**AIM OF THE TASK**: Pull every line with the word "sensorRead" out of the entries below.

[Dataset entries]
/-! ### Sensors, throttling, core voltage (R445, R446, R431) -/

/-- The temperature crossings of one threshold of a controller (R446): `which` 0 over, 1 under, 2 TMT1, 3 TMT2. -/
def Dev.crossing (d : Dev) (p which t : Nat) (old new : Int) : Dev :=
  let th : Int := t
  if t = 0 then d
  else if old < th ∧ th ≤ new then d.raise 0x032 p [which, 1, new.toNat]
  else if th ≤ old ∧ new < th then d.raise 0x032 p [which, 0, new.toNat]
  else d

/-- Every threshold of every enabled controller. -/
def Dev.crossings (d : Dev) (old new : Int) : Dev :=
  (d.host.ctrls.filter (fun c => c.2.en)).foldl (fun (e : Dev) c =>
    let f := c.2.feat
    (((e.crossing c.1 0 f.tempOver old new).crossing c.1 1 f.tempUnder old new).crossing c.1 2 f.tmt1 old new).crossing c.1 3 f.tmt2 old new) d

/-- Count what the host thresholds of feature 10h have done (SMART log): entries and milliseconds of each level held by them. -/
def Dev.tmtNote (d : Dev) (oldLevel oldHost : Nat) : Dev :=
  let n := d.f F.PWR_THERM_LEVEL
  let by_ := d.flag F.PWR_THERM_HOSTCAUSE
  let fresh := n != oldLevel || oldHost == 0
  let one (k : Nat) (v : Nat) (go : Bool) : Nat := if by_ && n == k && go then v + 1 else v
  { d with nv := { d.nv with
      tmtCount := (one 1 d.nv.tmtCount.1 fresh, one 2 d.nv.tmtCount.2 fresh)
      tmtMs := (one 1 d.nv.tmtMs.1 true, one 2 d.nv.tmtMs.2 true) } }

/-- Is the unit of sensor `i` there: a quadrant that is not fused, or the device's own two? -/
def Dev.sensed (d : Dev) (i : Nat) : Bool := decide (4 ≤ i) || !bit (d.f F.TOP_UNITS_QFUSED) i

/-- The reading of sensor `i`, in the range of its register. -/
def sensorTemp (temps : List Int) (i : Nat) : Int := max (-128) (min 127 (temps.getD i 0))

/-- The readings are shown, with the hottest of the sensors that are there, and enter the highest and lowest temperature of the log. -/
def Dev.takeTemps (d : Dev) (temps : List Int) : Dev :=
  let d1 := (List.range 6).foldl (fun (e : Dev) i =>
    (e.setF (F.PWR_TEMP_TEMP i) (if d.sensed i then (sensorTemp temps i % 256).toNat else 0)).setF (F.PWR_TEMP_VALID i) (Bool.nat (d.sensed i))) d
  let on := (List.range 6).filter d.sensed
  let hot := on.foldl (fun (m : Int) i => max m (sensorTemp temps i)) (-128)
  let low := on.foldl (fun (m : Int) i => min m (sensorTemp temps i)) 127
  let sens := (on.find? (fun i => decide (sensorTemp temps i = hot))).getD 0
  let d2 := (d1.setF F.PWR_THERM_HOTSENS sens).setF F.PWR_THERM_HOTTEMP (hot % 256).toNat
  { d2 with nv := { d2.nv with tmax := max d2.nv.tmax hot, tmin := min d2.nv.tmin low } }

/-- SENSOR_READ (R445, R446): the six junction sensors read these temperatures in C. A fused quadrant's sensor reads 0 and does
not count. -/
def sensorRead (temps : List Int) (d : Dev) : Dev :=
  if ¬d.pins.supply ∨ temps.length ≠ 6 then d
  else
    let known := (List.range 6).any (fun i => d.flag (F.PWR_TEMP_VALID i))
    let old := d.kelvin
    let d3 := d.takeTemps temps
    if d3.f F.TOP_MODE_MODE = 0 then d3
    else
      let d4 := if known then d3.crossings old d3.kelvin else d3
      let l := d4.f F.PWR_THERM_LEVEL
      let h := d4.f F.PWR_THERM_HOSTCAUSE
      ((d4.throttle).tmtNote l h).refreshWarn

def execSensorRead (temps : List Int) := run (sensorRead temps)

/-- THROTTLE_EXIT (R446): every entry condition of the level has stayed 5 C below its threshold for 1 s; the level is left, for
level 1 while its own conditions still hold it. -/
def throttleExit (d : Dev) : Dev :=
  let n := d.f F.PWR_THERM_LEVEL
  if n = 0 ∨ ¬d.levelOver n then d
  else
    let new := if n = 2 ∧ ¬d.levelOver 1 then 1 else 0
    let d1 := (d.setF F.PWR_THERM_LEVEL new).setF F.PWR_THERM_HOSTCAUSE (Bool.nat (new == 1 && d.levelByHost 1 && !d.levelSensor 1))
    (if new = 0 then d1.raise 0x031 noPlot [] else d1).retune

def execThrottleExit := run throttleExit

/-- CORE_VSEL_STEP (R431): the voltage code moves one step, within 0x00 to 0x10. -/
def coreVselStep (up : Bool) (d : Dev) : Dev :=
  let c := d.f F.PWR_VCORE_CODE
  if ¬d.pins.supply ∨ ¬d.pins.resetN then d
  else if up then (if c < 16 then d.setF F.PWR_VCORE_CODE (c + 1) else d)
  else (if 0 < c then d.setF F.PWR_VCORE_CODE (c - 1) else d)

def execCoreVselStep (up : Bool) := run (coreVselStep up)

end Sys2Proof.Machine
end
* * *
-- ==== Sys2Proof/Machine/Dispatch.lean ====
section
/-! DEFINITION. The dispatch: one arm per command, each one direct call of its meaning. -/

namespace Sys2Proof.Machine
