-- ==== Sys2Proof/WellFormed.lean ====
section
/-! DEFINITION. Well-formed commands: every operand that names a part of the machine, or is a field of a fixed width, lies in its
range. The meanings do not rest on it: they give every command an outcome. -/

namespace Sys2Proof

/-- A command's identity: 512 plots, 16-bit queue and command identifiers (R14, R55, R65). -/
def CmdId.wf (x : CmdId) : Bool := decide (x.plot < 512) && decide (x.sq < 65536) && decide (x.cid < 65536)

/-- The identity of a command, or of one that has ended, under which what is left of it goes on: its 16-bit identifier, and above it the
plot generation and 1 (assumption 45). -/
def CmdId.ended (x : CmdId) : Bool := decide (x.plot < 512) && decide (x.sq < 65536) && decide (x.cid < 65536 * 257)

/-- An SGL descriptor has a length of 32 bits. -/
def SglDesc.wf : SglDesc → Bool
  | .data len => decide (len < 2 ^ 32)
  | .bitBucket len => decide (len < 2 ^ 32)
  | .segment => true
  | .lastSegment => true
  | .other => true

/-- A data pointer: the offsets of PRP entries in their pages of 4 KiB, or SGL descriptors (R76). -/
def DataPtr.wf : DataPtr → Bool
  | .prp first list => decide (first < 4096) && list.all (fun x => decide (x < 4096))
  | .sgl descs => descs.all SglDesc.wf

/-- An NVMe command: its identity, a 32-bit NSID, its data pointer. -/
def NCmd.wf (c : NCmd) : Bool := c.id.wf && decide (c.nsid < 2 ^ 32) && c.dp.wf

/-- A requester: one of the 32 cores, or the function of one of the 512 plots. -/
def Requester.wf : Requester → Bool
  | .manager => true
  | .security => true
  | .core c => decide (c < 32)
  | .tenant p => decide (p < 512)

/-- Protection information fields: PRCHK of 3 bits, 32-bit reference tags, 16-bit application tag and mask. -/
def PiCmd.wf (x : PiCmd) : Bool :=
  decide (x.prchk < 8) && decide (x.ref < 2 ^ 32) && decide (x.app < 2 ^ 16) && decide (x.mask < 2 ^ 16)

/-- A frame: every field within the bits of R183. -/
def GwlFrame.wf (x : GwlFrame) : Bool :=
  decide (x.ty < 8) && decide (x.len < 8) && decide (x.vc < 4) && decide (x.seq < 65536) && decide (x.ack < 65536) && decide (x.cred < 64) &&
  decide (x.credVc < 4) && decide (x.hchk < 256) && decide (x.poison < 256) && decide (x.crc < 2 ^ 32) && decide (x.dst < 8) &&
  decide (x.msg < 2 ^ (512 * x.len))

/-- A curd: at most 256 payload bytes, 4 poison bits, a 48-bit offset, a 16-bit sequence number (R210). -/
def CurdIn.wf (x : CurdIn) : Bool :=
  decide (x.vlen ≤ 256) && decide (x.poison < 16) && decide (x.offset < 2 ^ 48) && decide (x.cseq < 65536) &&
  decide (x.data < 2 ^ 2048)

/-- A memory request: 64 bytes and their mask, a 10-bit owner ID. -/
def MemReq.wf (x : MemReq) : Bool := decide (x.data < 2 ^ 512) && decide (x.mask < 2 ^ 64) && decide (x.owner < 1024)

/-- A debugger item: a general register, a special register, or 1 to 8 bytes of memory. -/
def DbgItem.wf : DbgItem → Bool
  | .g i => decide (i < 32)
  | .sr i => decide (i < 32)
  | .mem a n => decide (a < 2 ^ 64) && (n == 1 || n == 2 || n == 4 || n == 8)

**RESULT FOR THIS EXERCISE**:
def sensorRead (temps : List Int) (d : Dev) : Dev :=
def execSensorRead (temps : List Int) := run (sensorRead temps)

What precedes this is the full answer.